RECORDS FOR THE EXERCISE START

theorem moveStop_running (hg : s.gov n = n) (hx : (s.spare (n / 8)).sub.map (·.val) = some n)
    (ha : (s.spare (n / 8)).applied = true) (hl : (s.engine n).lock = 0) (hst : s.engState n = EngState.running) :
    moveStop n s = (s.setEngine n { s.engine n with under := EngState.running }).enter n EngState.moving := by
  have hne : EngState.running ≠ EngState.moving := by decide
  rw [moveStop, hg]
  dsimp only
  rw [hst, if_pos ⟨hx, ha, hl, hne⟩]

/-- Engine `n` in the spare slot of its cluster, which is taken. -/
def State.mapped (s : State) (n : Nat) : State :=
  ((s.setBit (F.ENG_MAP_moved n) true).setFld (F.ENG_MAP_slot n) 8).setSpare (n / 8) {}

theorem State.mapped_engine (k : Nat) : (s.mapped n).engine k = s.engine k := by
  rw [State.mapped, State.setSpare_engine, State.setFld_engine, State.setBit_engine]

theorem State.mapped_gov : (s.mapped n).gov n = s.gov n := by
  have h : R.ENG_CTRL (pairBase n) ≠ R.ENG_MAP n := by
    simp only [R.ENG_CTRL, R.ENG_MAP]
    omega
  exact State.gov_congr (((State.setSpare_reg ..).trans (State.reg_setFld_ne _ _ h)).trans (State.reg_setBit_ne _ _ h))

/-- With no halt requested the engine resumes in the state beneath, and the substitution closes. -/
theorem contextCopied_moving (hg : s.gov n = n) (hx : (s.spare (n / 8)).sub.map (·.val) = some n)
    (hst : s.engState n = EngState.moving) (hh : (s.engine n).haltReq = false) :
    contextCopied n s =
      ((s.mapped n).enter n (s.engine n).under).closeSub (.engine (Fin.ofNat 1024 n)) := by
  obtain ⟨left, due, he⟩ := (s.mapped n).enter_engine (State.mapped_gov.trans hg) (s.engine n).under
  have hh' : ¬ (((s.mapped n).enter n (s.engine n).under).engine n).haltReq = true := by
    rw [he, State.mapped_engine]
    exact Bool.eq_false_iff.1 hh
  have heng := State.mapped_engine (s := s) (n := n) n
  rw [State.mapped] at heng hh'
  rw [contextCopied, hg]
  dsimp only
  rw [if_neg (by simp [hx, hst]), heng, if_neg hh', State.mapped]

end Sys2Proof.Machine
end

section
open Sys2Proof Sys2Proof.Machine

/-- Settles O16: each write of the control page by the case that its statement names. -/
theorem engineControlPageCompletes : Obligations.EngineControlPageCompletes := by
  refine ⟨?off, ?refused, ?on, ?up, ?wide, ?kick, fun s m e f => exec_engEvtClear f, ?area, ?few, ?free,
    fun s e => (exec_engineScrubCycle ..).trans (congrArg _ engScrub_clean)⟩
  case off =>
    intro s m e hw hst
    rw [exec_engPowerOff, powerOff_stopped hw hst]
  case refused =>
    intro s m e hw hst
    rw [exec_engPowerOff, powerOff_running hw hst]
    rfl
  case on =>
    intro s m e hw hst
    rw [exec_engPowerOn, powerOn_off hw hst]
  case up =>
    intro s e hw hp
    exact ⟨_, exec_enginePowerUpDone, powerUpDone_powering (State.gov_narrow hw) hp⟩
  case wide =>
    intro s m e w hn h0 h1
    refine ⟨_, exec_engWideWrite w, ?_⟩
    rw [wideWrite_even w hn h0 h1]
    refine ⟨(State.ack_bit ..).trans (State.isWide_setBit w hn), rfl, ?_, fun o ho => ?_⟩
    · rw [State.ack_eng, State.setBit_eng]
    · rw [State.ack_reg, State.reg_setBit_ne _ _ (List.ne_of_not_mem_cons ho)]
  case kick =>
    intro s m e hw ha
    rw [exec_engWdKick, wdKick, State.gov_narrow hw, State.wdReload_idle ha]
  case area =>
    intro s m e k b hst hk hb
    refine ⟨_, exec_engMsgCfgWrite k b, ?_⟩
    rw [msgCfg_stopped hst hk hb]
    refine ⟨?_, ?_, (State.ack_reg ..).trans (State.reg_setReg_same ..), fun o ho => ?_⟩
    · rw [State.ack_fld, State.fld_setReg_ne (k := F.ENG_MSG_CFG_slots e.val) _ _ msgCfg_ne_msgState,
        State.msgArea_slots k.isLt]
    · rw [State.ack_fld, State.fld_setReg_ne (k := F.ENG_MSG_CFG_base e.val) _ _ msgCfg_ne_msgState,
        State.msgArea_base b.isLt]
    · obtain ⟨hcfg, hstate⟩ := not_or.1 (mt List.mem_cons.2 ho)
      rw [State.ack_reg, State.reg_setReg_ne _ _ (List.ne_of_not_mem_cons hstate), State.msgArea_reg hcfg]
  case few =>
    intro s m e k h
    rw [exec_engMsgFree, msgFree_few h]
    rfl
  case free =>
    intro s m e k h
    refine ⟨_, exec_engMsgFree k, ?_⟩
    rw [msgFree_enough h]
    refine ⟨?_, rfl, fun o ho => ?_⟩
    · rw [← State.msgUsed_incFld h, State.msgUsed, State.msgUsed, State.ack_fld, State.ack_fld]
    · rw [State.ack_reg, State.incFld, State.reg_setFld_ne _ _ (List.ne_of_not_mem_cons ho)]

/-- Settles O18: the copy done with a bad and with a good spare, the stop at the boundary, the context copied. -/
theorem engineMovesToItsSpare : Obligations.EngineMovesToItsSpare := by
  refine ⟨?bad, ?good, ?stop, ?copied⟩
  case bad =>
    intro s e hx hs
    rw [exec_engineMoveCopyDone, moveCopyDone_bad (by rw [hx]; rfl) hs]
  case good =>
    intro s e hx hs hr hh
    exact ⟨_, rfl, exec_engineMoveCopyDone true |>.trans (congrArg _ (moveCopyDone_good (by rw [hx]; rfl) hs hr hh))⟩
  case stop =>
    intro s e hw hx ha hl hst
    have hg := State.gov_narrow hw
    have hg' := (State.setEngine_gov (s := s) (k := e.val) (n := e.val) { s.engine e.val with
      under := EngState.running }).trans hg
    obtain ⟨left, due, he⟩ := State.enter_engine _ hg' EngState.moving
    refine ⟨_, exec_engineMoveStop, ?_⟩
    rw [moveStop_running hg (by rw [hx]; rfl) ha hl hst]
    beta_reduce
    rw [he, State.engine_setEngine_same]
    exact ⟨State.enter_engState hg' (by decide), rfl, rfl⟩
  case copied =>
    intro s e hw hx hst hh
    rw [exec_contextCopyDone, contextCopied_moving (State.gov_narrow hw) (by rw [hx]; rfl) hst hh,
      Fin.ofNat_val_eq_self, State.mapped]

end

section
/-! PROOFS. Instructions on an engine that can issue (R144, R149, R150, R157 to R159, R168, R179): which effects
are calm, how an instruction ends or raises its exception, and the system and status instructions. -/

namespace Sys2Proof.Machine

variable {s u : State} {n k i a : Nat} {e : Fin 1024} {f : KR} {ki : KInstr} {sem : State → Issued} {w : Word}

/-! ## Calm effects -/

theorem Calm.putG (h : Calm s u) (v : GReg) : Calm s (u.putG n i v) := h.setEngine rfl rfl rfl rfl

theorem Calm.setSt (h : Calm s u) (w : Word) : Calm s (u.setSt n w) := h.setEngine rfl rfl rfl rfl

theorem Calm.stick (h : Calm s u) (b : Bool) : Calm s (u.stick n i b) := by
  cases b with
  | false => exact h
  | true => exact h.setSt _

theorem Calm.wdReload (h : Calm s u) : Calm s (u.wdReload n) := h.setEngine rfl rfl rfl rfl

/-! ## How an instruction ends -/

/-- A branch out of no active level ends none. -/
theorem Engine.leaveLoops_none {g : Engine} (t : Nat) : ∀ {j : Nat}, g.innerBelow j = none → g.leaveLoops t j = g
  | 0, _ => rfl
  | j + 1, h => by
    by_cases h0 : g.lcAt j = 0
    · rw [Engine.leaveLoops, if_pos h0]
      exact Engine.leaveLoops_none t (by rwa [Engine.innerBelow, if_neg (not_not_intro h0)] at h)
    · rw [Engine.innerBelow, if_pos h0] at h
      cases h

/-- The innermost active level is read from the loop counters alone. -/
theorem Engine.innerBelow_congr {g g' : Engine} (h : g'.lc = g.lc) (j : Nat) : g'.innerBelow j = g.innerBelow j := by
  induction j with
  | zero => rfl
  | succ j ih =>
    have hj : g'.lcAt j = g.lcAt j := congrArg (Table.get no16 · j) h
    rw [Engine.innerBelow, Engine.innerBelow, ih, hj]

/-- A transfer with no active level moves PC and nothing else (R183). -/
theorem Engine.advance_jump {g : Engine} (h : g.inner = none) (pc : BitVec 13) (t : Nat) (ends : Bool) :
    g.advance pc (.jump t ends) = { g with pc := BitVec.ofNat 13 t, past := decide (8192 ≤ t) } := by
  cases ends with
  | false => rfl
  | true =>
    have hl := Engine.leaveLoops_none t h
    simp only [Engine.advance, if_true, hl]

RECORDS FOR THE EXERCISE END

WORK INSTRUCTION: Copy out, exactly and alone, the lines of the entries above between the ones holding "theorem State.mapped_gov : (s.mapped" and "((s.mapped n).enter n (s.engine n).under).closeSub", inclusive.

RESULT FOR THIS EXERCISE:
theorem State.mapped_gov : (s.mapped n).gov n = s.gov n := by
  have h : R.ENG_CTRL (pairBase n) ≠ R.ENG_MAP n := by
    simp only [R.ENG_CTRL, R.ENG_MAP]
    omega
  exact State.gov_congr (((State.setSpare_reg ..).trans (State.reg_setFld_ne _ _ h)).trans (State.reg_setBit_ne _ _ h))

/-- With no halt requested the engine resumes in the state beneath, and the substitution closes. -/
theorem contextCopied_moving (hg : s.gov n = n) (hx : (s.spare (n / 8)).sub.map (·.val) = some n)
    (hst : s.engState n = EngState.moving) (hh : (s.engine n).haltReq = false) :
    contextCopied n s =
      ((s.mapped n).enter n (s.engine n).under).closeSub (.engine (Fin.ofNat 1024 n)) := by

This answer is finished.